→ **Directions**
Scan the material below for lines with the word "stageOutput" and reply with how many there are, nothing else.

→ **Source information**
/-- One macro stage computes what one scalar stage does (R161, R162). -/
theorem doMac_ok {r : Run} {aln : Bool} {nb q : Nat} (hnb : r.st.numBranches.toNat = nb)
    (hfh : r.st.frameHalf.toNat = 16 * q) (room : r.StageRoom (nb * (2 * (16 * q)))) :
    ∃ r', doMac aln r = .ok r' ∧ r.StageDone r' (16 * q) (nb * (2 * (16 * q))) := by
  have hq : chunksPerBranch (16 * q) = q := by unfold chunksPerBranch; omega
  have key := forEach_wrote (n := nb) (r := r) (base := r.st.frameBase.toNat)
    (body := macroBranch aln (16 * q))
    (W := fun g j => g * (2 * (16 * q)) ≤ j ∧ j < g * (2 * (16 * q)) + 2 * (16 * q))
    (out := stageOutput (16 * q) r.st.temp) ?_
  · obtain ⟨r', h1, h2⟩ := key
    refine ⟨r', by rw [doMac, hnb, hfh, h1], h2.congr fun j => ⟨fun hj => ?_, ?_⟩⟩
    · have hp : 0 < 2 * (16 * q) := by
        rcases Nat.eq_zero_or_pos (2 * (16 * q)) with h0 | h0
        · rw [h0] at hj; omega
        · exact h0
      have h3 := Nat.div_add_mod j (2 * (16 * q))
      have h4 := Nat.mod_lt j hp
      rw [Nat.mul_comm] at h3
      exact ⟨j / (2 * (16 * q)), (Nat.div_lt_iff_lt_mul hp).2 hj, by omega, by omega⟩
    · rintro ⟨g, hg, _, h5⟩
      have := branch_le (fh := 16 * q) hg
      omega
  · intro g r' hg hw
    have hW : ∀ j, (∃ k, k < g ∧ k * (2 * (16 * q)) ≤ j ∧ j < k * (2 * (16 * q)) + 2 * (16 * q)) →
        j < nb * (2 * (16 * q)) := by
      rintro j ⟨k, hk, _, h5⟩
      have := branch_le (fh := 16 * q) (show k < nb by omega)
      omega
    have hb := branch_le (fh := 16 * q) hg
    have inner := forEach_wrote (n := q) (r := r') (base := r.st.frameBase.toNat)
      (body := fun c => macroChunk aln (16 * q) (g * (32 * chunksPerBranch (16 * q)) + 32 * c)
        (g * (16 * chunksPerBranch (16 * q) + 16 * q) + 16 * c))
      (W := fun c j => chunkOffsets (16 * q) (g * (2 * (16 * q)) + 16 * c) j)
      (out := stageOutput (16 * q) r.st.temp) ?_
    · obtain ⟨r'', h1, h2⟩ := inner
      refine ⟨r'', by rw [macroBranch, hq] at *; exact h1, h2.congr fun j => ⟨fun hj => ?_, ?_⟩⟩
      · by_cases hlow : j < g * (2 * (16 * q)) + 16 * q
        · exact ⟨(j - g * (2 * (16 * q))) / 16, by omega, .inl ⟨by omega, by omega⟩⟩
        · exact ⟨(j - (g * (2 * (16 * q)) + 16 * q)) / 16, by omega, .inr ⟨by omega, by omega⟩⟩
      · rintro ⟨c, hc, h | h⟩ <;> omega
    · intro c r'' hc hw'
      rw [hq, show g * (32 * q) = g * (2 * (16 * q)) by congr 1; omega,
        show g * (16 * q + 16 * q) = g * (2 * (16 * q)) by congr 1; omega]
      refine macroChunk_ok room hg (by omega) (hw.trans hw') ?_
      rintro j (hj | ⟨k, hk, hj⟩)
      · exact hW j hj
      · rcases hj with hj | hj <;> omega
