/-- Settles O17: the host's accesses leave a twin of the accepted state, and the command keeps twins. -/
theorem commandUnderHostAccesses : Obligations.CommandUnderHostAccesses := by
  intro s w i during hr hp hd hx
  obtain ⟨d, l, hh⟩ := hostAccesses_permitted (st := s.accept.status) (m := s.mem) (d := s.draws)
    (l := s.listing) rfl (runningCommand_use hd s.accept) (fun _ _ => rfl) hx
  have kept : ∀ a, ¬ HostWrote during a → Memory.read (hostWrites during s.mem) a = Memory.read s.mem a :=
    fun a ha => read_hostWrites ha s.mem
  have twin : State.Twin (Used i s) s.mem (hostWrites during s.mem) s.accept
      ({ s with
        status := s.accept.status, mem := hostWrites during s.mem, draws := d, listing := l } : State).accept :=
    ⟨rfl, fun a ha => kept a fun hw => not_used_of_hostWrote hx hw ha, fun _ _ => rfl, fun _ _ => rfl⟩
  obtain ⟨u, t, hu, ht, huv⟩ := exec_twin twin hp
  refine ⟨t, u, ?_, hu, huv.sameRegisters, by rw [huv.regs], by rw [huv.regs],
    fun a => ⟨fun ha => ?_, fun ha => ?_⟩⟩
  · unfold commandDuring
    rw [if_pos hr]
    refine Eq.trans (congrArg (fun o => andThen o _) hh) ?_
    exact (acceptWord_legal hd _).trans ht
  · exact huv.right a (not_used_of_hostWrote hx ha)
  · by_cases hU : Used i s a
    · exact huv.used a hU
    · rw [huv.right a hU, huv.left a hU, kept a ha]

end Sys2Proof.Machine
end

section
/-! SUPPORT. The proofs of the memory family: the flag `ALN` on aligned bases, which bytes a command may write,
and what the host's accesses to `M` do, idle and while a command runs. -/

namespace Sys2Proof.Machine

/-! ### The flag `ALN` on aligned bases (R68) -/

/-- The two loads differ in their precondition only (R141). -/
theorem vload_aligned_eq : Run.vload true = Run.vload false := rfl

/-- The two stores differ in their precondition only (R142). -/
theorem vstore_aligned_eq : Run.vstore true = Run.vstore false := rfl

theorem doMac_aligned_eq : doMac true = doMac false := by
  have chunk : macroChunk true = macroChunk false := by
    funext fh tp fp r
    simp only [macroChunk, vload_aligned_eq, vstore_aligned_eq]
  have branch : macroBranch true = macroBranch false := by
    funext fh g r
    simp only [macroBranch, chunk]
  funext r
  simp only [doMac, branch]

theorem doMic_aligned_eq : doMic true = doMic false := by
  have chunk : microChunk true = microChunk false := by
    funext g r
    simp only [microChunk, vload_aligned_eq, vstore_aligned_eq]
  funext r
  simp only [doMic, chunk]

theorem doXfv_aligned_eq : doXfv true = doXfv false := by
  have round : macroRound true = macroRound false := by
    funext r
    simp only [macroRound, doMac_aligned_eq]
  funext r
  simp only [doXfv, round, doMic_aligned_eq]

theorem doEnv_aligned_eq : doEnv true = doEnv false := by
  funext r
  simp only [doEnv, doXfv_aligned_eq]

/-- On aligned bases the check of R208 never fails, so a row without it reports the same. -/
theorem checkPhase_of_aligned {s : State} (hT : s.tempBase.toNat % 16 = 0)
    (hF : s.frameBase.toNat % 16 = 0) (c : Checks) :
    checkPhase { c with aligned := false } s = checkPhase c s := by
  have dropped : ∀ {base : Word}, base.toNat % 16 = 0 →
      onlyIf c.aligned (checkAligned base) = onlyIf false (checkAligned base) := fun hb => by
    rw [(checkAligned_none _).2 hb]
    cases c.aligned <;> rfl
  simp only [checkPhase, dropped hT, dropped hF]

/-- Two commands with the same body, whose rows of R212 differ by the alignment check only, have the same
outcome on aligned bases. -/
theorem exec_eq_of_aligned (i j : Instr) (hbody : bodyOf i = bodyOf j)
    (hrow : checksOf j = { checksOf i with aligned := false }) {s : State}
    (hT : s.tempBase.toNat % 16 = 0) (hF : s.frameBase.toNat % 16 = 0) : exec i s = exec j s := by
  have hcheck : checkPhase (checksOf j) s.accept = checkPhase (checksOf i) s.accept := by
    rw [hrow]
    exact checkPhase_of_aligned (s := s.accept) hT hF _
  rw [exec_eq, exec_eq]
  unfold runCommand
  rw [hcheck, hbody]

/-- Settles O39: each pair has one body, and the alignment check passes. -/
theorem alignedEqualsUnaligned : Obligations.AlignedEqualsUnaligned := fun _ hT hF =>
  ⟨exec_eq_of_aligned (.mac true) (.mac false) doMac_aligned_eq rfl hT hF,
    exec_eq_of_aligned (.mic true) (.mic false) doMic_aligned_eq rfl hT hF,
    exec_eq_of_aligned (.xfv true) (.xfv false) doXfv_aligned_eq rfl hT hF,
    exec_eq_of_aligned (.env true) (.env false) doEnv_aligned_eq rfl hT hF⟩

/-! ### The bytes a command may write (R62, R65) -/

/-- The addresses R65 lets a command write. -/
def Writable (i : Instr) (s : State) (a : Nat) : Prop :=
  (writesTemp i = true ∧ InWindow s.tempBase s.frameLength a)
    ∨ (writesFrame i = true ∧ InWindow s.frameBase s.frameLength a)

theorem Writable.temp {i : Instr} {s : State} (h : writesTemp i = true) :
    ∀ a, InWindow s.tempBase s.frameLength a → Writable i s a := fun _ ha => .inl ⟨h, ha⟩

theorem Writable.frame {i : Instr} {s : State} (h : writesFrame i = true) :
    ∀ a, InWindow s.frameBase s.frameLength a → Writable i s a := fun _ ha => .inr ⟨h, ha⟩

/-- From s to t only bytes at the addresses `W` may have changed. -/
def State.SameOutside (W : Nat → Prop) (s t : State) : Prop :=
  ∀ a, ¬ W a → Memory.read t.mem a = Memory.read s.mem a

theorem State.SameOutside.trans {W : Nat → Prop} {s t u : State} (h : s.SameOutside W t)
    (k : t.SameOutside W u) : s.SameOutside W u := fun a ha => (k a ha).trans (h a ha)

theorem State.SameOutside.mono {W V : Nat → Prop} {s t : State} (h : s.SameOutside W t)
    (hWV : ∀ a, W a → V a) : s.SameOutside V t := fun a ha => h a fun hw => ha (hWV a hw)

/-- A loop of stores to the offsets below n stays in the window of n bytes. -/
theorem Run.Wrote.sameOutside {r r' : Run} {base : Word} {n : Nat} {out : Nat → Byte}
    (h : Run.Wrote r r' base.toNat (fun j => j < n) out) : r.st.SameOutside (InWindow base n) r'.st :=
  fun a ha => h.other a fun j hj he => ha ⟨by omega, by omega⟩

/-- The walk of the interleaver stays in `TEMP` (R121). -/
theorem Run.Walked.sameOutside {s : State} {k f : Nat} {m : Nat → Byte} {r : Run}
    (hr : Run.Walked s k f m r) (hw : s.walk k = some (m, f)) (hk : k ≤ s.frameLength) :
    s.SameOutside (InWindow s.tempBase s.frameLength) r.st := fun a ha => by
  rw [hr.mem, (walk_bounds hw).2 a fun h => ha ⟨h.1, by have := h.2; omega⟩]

→ **Answer area**
2